Im new to the tshirt business and im planning on ordering custom plasitol transfers that i have designs for and need help with how to order and how to gang on a sheet! Whats the size paper Semo uses and how many images can you gang on a sheet? Thanks and im looking forward to your comments and answers!!


----------



## larry (Mar 6, 2007)

YahignessTshirts said:


> Im new to the tshirt business and im planning on ordering custom plasitol transfers that i have designs for and need help with how to order and how to gang on a sheet! Whats the size paper Semo uses and how many images can you gang on a sheet? Thanks and im looking forward to your comments and answers!!

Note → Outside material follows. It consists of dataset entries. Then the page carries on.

/-- Only the host's `INITD`, `TICKD` and `RESET` write the cursor and the display's outputs (R22). -/
theorem exec_display_outputs {i : Instr} {s t : State} (h : exec i s = .next t) :
    t.cur = s.cur ∧ t.seg = s.seg ∧ t.en = s.en ∨ i = .reset ∨ i = .initd ∧ t = initDisplay s ∨
      i = .tickd ∧ t = inHandler refreshTick s := by
  rcases exec_next_cases h with ⟨hi, -⟩ | ⟨hi, -, ht⟩ | ⟨-, -, rfl⟩ | ⟨c, p, q, -, -, -, rfl⟩ |
    ⟨hi, -, ht⟩ | ⟨-, -, rfl⟩ | ⟨-, -, rfl⟩ | ⟨-, -, rfl⟩ | ⟨v, -, -, rfl⟩
  · exact .inr (.inl hi)
  · exact .inr (.inr (.inl ⟨hi, ht⟩))
  · exact .inl ⟨rfl, rfl, rfl⟩
  · exact .inl ⟨rfl, rfl, rfl⟩
  · exact .inr (.inr (.inr ⟨hi, ht⟩))
  · exact .inl ⟨rfl, rfl, rfl⟩
  · exact .inl ⟨rfl, rfl, rfl⟩
  · by_cases hpending : keyPending s <;> simp [hpending]
  · simp [inHandler_debounceTick]

/-- A tick's part of the cursor's cycle: it drives the cursor's position, and moves the cursor one on (R91). -/
theorem exec_tickd_cycle {s : State} (h : s.darm = true) :
    ∃ t, exec .tickd s = .next t ∧ t.darm = true ∧ t.en = onehot4 s.cur ∧ t.cur = s.cur + 1 :=
  ⟨_, exec_tickd h, h, rfl, rfl⟩

/-- Settles O28: four handlers in a row; and of the operations that write the cursor only `INITD` is the host's. -/
theorem cursorCycles : Obligations.CursorCycles := by
  refine ⟨fun s harm => ?_, fun i s t hhost hinitd hexec => ?_⟩
  · obtain ⟨h2, h3, h4⟩ := pos_four_steps s.cur
    obtain ⟨t₁, hexec₁, harm₁, hen₁, hcur₁⟩ := exec_tickd_cycle harm
    obtain ⟨t₂, hexec₂, harm₂, hen₂, hcur₂⟩ := exec_tickd_cycle harm₁
    obtain ⟨t₃, hexec₃, harm₃, hen₃, hcur₃⟩ := exec_tickd_cycle harm₂
    obtain ⟨t₄, hexec₄, -, hen₄, hcur₄⟩ := exec_tickd_cycle harm₃
    rw [hcur₁, h2] at hcur₂
    rw [hcur₂, h3] at hcur₃
    rw [hcur₃, h4] at hcur₄
    exact ⟨t₁, t₂, t₃, t₄, hexec₁, hexec₂, hexec₃, hexec₄, hen₁, hcur₁ ▸ hen₂, hcur₂ ▸ hen₃, hcur₃ ▸ hen₄, hcur₄⟩
  · rcases exec_display_outputs hexec with ⟨hcur, -, -⟩ | rfl | ⟨rfl, -⟩ | ⟨rfl, -⟩
    · exact hcur
    · cases hhost
    · exact absurd rfl hinitd
    · cases hhost

/-- A one-hot value has exactly one bit set (R96). -/
theorem onehot4_one_bit (i : Pos) : ∃ k, k < 4 ∧ ∀ j, (onehot4 i).getLsbD j = decide (j = k) :=
  ⟨i.toNat, i.isLt, onehot4_getLsbD i⟩

/-- Settles O29: a tick writes the one-hot value of the cursor, `INITD` writes 0, and no other operation but `RESET`
writes `EN`. -/
theorem onePositionActive : Obligations.OnePositionActive := by
  refine ⟨fun s t hexec => ?_, fun i s t hreset hexec => ?_⟩
  · obtain ⟨-, rfl⟩ := exec_tickd_eq_next.mp hexec
    exact onehot4_one_bit s.cur
  · rcases exec_display_outputs hexec with ⟨-, -, hen⟩ | hi | ⟨-, rfl⟩ | ⟨-, rfl⟩
    · exact .inl hen
    · exact absurd hi hreset
    · exact .inr (.inl rfl)
    · exact .inr (.inr (onehot4_one_bit s.cur))
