-- ==== Sys2Proof/Machine/Slots.lean ====
section
/-!
DEFINITION. Commands on one entry (chapter 1): CANCEL and QUERY.
-/

namespace Sys2Proof.Machine

/-- The store with the entry `f` removed from where it lies and its slot freed (R14, steps 3 and 4). -/
def cancelStore (st : Store) (f : Found) : Store := (st.takeOut f.live.slot).freeSlot f.live.slot

/-- CANCEL h (R14). -/
def cancelTake : Handler := fun a s =>
  match Handle.ofWord a.a0 with
  | none => answer { code := .badArg } s
  | some h =>
    match s.store.live? h with
    | none => answer { code := .stale } s
    | some f =>
      answer { code := .ok, w1 := word f.stateCode, w2 := word f.live.firings }
        (offerStore (s.store.doneRecords f.live .cancelled false) (s.withStore (cancelStore s.store f)))

/-- The reply of a QUERY of the live entry `f` with handle `h` (R17, R184). -/
def queryReply (h : Handle) (f : Found) : Reply where
  code := .ok
  w1 := h.toWord + word (f.stateCode * 4096)
  w2 := f.timeValue.extractLsb' 0 16
  w3 := f.timeValue.extractLsb' 16 16
  w4 := f.timeValue.extractLsb' 32 16
  w5 := word f.live.runsLeft
  w6 := word f.live.firings

/-- QUERY h (R17). -/
def queryTake : Handler := fun a s =>
  match Handle.ofWord a.a0 with
  | none => answer { code := .badArg } s
  | some h =>
    match s.store.live? h with
    | none => answer { code := .stale } s
    | some f =>
      answer (queryReply h f) (s.withCe { s.ce with composer := Composer.ofEntry f.live.entry })

/-- CANCEL (R14). -/
def execCancel (p : CmdStep) (s : State) : Host.Outcome State Fault Refusal :=
  unlessInReset s (runCommand 0x10 cancelTake p)

/-- QUERY (R17). -/
def execQuery (p : CmdStep) (s : State) : Host.Outcome State Fault Refusal :=
  unlessInReset s (runCommand 0x11 queryTake p)

end Sys2Proof.Machine
end

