/-- R176, R177, R178, R179, R66: a write without a row of its own is stored in ARG0..ARG3, in HSEL (low byte) or in
the composer register at its address, in every engine state, and is ignored at every other address. R67: an APPEND
accepted before a composer write is taken ahead of it, so the write is not in the copy (DEDUCED, assumption log 26).
R182, R181: a COMMAND write whose code names no command completes at once with BADCMD in IDLE, and is refused with
REJ otherwise; the command byte of RESULT0 is the code written (assumption log 20). -/
def Obligations.RegisterAndBadCommandWrites : Prop :=
  (∀ (s : State) (p : Port) (a : Addr) (w : Word), ServesWrite s a p → hasOwnRow a w = false →
      ∃ ce, exec (.registerWrite a w) s = .next { atPort s p with ce := ce } ∧
        (a = 0x03 → ce = { s.ce with args := { s.ce.args with a0 := w } }) ∧
        (a = 0x04 → ce = { s.ce with args := { s.ce.args with a1 := w } }) ∧
        (a = 0x05 → ce = { s.ce with args := { s.ce.args with a2 := w } }) ∧
        (a = 0x06 → ce = { s.ce with args := { s.ce.args with a3 := w } }) ∧
        (a = 0x10 → ce = { s.ce with hsel := w.extractLsb' 0 8 }) ∧
        (∀ n, n ≤ 16 → a.toNat = 0x20 + n →
          (∀ t, exec (.append .take) s = .next t →
            ce = { t.ce with composer := s.ce.composer.write n w }) ∧
          ((∀ args n, s.ce.engine ≠ .busy 0x01 args (.accepted n)) →
            ce = { s.ce with composer := s.ce.composer.write n w })) ∧
        (a.toNat < 3 ∨ (6 < a.toNat ∧ a.toNat < 0x10) ∨ (0x10 < a.toNat ∧ a.toNat < 0x20) ∨
          0x30 < a.toNat → ce = s.ce)) ∧
  (∀ (s : State) (p : Port) (w : Word), ServesWrite s 0x07 p → namesCommand w = false →
      (s.ce.engine = .idle →
        exec (.badcmd w) s = .next (finish s p (w.extractLsb' 0 8) { code := .badCmd })) ∧
      (s.ce.engine ≠ .idle →
        exec (.badcmd w) s =
          .next { atPort s p with eq := { s.eq with flags := { s.eq.flags with rej := true } } }))

/-- R177, R178, R180, R183, R84, R123, R154: what reads of the window return: IDENT; the fields of STATUS; POOL;
RESULT; HSEL and HANDLE; the direct word, the levels of the lines and the input levels with their missed flags;
COUNT; the event window for each kind of record at the head and for an empty queue; 0 where no register can be read.
That a read is the function `State.readReg` is the model's form (assumption log 21). -/
def Obligations.RegisterReads : Prop :=
  (∀ s : State, s.readReg 0x00 = 0x4216 ∧
      (s.ce.staging.length ≤ 16 →
        ((s.readReg 0x01).extractLsb' 0 2).toNat =
          (match s.ce.engine with | .idle => 0 | .busy .. => 1 | .committing _ => 2) ∧
        ((s.readReg 0x01).extractLsb' 2 5).toNat = s.ce.staging.length ∧
        ((s.readReg 0x01).extractLsb' 7 2).toNat =
          (match s.tb.clock with | .stopped => 0 | .armed _ => 1 | .running _ => 2) ∧
        (s.readReg 0x01).getLsbD 9 = s.tb.pendingTrim.isSome ∧
        (s.readReg 0x01).getLsbD 10 = s.hc.latch.isSome ∧
        ((s.readReg 0x01).extractLsb' 11 2).toNat =
          (match s.hc.latch with | none => 0 | some .pin => 1 | some .command => 2) ∧
        (s.readReg 0x01).getLsbD 13 = s.hc.haltnHigh ∧ (s.readReg 0x01).extractLsb' 14 2 = 0) ∧
      s.readReg 0x03 = s.ce.args.a0 ∧ s.readReg 0x04 = s.ce.args.a1 ∧ s.readReg 0x05 = s.ce.args.a2 ∧
      s.readReg 0x06 = s.ce.args.a3 ∧
      (s.readReg 0x08).toNat = s.ce.result.reply.code.toNat + 256 * s.ce.result.command.toNat ∧
      s.readReg 0x09 = s.ce.result.reply.w1 ∧ s.readReg 0x0A = s.ce.result.reply.w2 ∧
      s.readReg 0x0B = s.ce.result.reply.w3 ∧ s.readReg 0x0C = s.ce.result.reply.w4 ∧
      s.readReg 0x0D = s.ce.result.reply.w5 ∧ s.readReg 0x0E = s.ce.result.reply.w6 ∧
      (s.store.free.length < 256 → s.store.agenda.length < 256 →
        (s.readReg 0x0F).toNat = s.store.free.length + 256 * s.store.agenda.length) ∧
      (s.ce.handles.length ≤ 16 →
        (s.readReg 0x10).toNat = s.ce.hsel.toNat + 256 * s.ce.handles.length) ∧
      (∀ h, s.ce.handles[s.ce.hsel.toNat]? = some h →
        (s.readReg 0x11).toNat = h.slot.val * 16 + h.gen.toNat) ∧
      (s.ce.handles.length ≤ s.ce.hsel.toNat → s.readReg 0x11 = 0xFFFF) ∧
      s.readReg 0x12 = s.ou.direct ∧
      (∀ k : Fin 16, (s.readReg 0x13).getLsbD k = s.ou.lines[k].level) ∧
      (∀ k : Fin 8, (s.readReg 0x14).getLsbD k = s.iu.lines[k].accepted ∧
        (s.readReg 0x14).getLsbD (8 + k.val) = s.iu.lines[k].missed) ∧
      (s.eq.records.length ≤ 64 → (s.readReg 0x35).toNat = s.eq.records.length) ∧
      (∀ n, n ≤ 16 → ∀ a : Addr, a.toNat = 0x20 + n → s.readReg a = s.ce.composer.read n) ∧
      (∀ a : Addr, a = 0x02 ∨ a = 0x07 ∨ a = 0x34 ∨ a = 0x37 ∨ (0x1A ≤ a.toNat ∧ a.toNat ≤ 0x1F) ∨
        (0x31 ≤ a.toNat ∧ a.toNat ≤ 0x33) → s.readReg a = 0) ∧
      (s.eq.records = [] → ∀ a : Addr, 0x38 ≤ a.toNat → s.readReg a = 0)) ∧
  (∀ (s : State) (r : EventRecord) (rest : List EventRecord) (w : Nat → Word), s.eq.records = r :: rest →
      (∀ n, n < 8 → w n = s.readReg (BitVec.ofNat 6 (0x38 + n))) →
      (∀ h g tag due m, r = .fired h g tag due m →
        (w 0).toNat = 1 + 16 * bitNat m + 256 * tag.toNat ∧ w 3 ++ w 2 ++ w 1 = due ∧
          w 6 ++ w 5 ++ w 4 = (0 : BitVec 48) ∧ (w 7).toNat = h.slot.val * 16 + h.gen.toNat + 4096 * g.val) ∧
      (∀ h g tag due n m, r = .late h g tag due n m →
        (w 0).toNat = 2 + 16 * bitNat m + 256 * tag.toNat ∧ w 3 ++ w 2 ++ w 1 = due ∧
          w 6 ++ w 5 ++ w 4 = BitVec.ofNat 48 n ∧
          (w 7).toNat = h.slot.val * 16 + h.gen.toNat + 4096 * g.val) ∧
      (∀ h g tag due n, r = .skipped h g tag due n →
        (w 0).toNat = 3 + 256 * tag.toNat ∧ w 3 ++ w 2 ++ w 1 = due ∧
          w 6 ++ w 5 ++ w 4 = BitVec.ofNat 48 n ∧
          (w 7).toNat = h.slot.val * 16 + h.gen.toNat + 4096 * g.val) ∧
      (∀ h g tag reason n reheld, r = .done h g tag reason n reheld →
        (w 0).toNat =
            4 + 16 * bitNat reheld +
              64 * (match reason with | .finished => 1 | .cancelled => 2 | .halted => 3) + 256 * tag.toNat ∧
          w 3 ++ w 2 ++ w 1 = (0 : BitVec 48) ∧ w 6 ++ w 5 ++ w 4 = BitVec.ofNat 48 n ∧
          (w 7).toNat = h.slot.val * 16 + h.gen.toNat + 4096 * g.val) ∧
      (∀ k v t m, r = .edge k v t m →
        (w 0).toNat = 5 + 16 * bitNat m + 32 * bitNat v ∧ w 3 ++ w 2 ++ w 1 = t ∧
          w 6 ++ w 5 ++ w 4 = (0 : BitVec 48) ∧ (w 7).toNat = k.val) ∧
      (∀ k v t width m, r = .span k v t width m →
        (w 0).toNat = 6 + 16 * bitNat m + 32 * bitNat v ∧ w 3 ++ w 2 ++ w 1 = t ∧
          w 6 ++ w 5 ++ w 4 = width ∧ (w 7).toNat = k.val) ∧
      (∀ t cause, r = .halt t cause →
        (w 0).toNat = 7 + 64 * (match cause with | .pin => 1 | .command => 2) ∧ w 3 ++ w 2 ++ w 1 = t ∧
          w 6 ++ w 5 ++ w 4 = (0 : BitVec 48) ∧ w 7 = 0) ∧
      (∀ n, r = .overflow n →
        w 0 = 8 ∧ w 3 ++ w 2 ++ w 1 = (0 : BitVec 48) ∧ w 6 ++ w 5 ++ w 4 = BitVec.ofNat 48 n ∧ w 7 = 0))
end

First pick a size paper you want and then layout your art work. Most companies offer different size paper so it's up to your needs to layout it out. If you still have questions please feel free to call me at 1-800-749-6933

[email protected]


----------



## Human1 (Jun 1, 2012)

Larry, i sent a message via your contact section of he website. I hope you guys can help me through the process. Im totally new to this. Waiting to hear back now.


----------



## wormil (Jan 7, 2008)

YahignessTshirts said:


> IWhats the size paper Semo uses and how many images can you gang on a sheet? Thanks and im looking forward to your comments and answers!!


Sizes and prices here:
SEMO Imprints - Pricing

How many depends on the size of the image.


----------



## coreyalderin (Apr 30, 2012)

You can probably get most of your questions answered on their website but you can always contact SEMO directly. They have the best customer service I have ever experienced.


----------



## YahignessTshirts (Jul 5, 2012)

Thanks for the help my fellow forum people!!


----------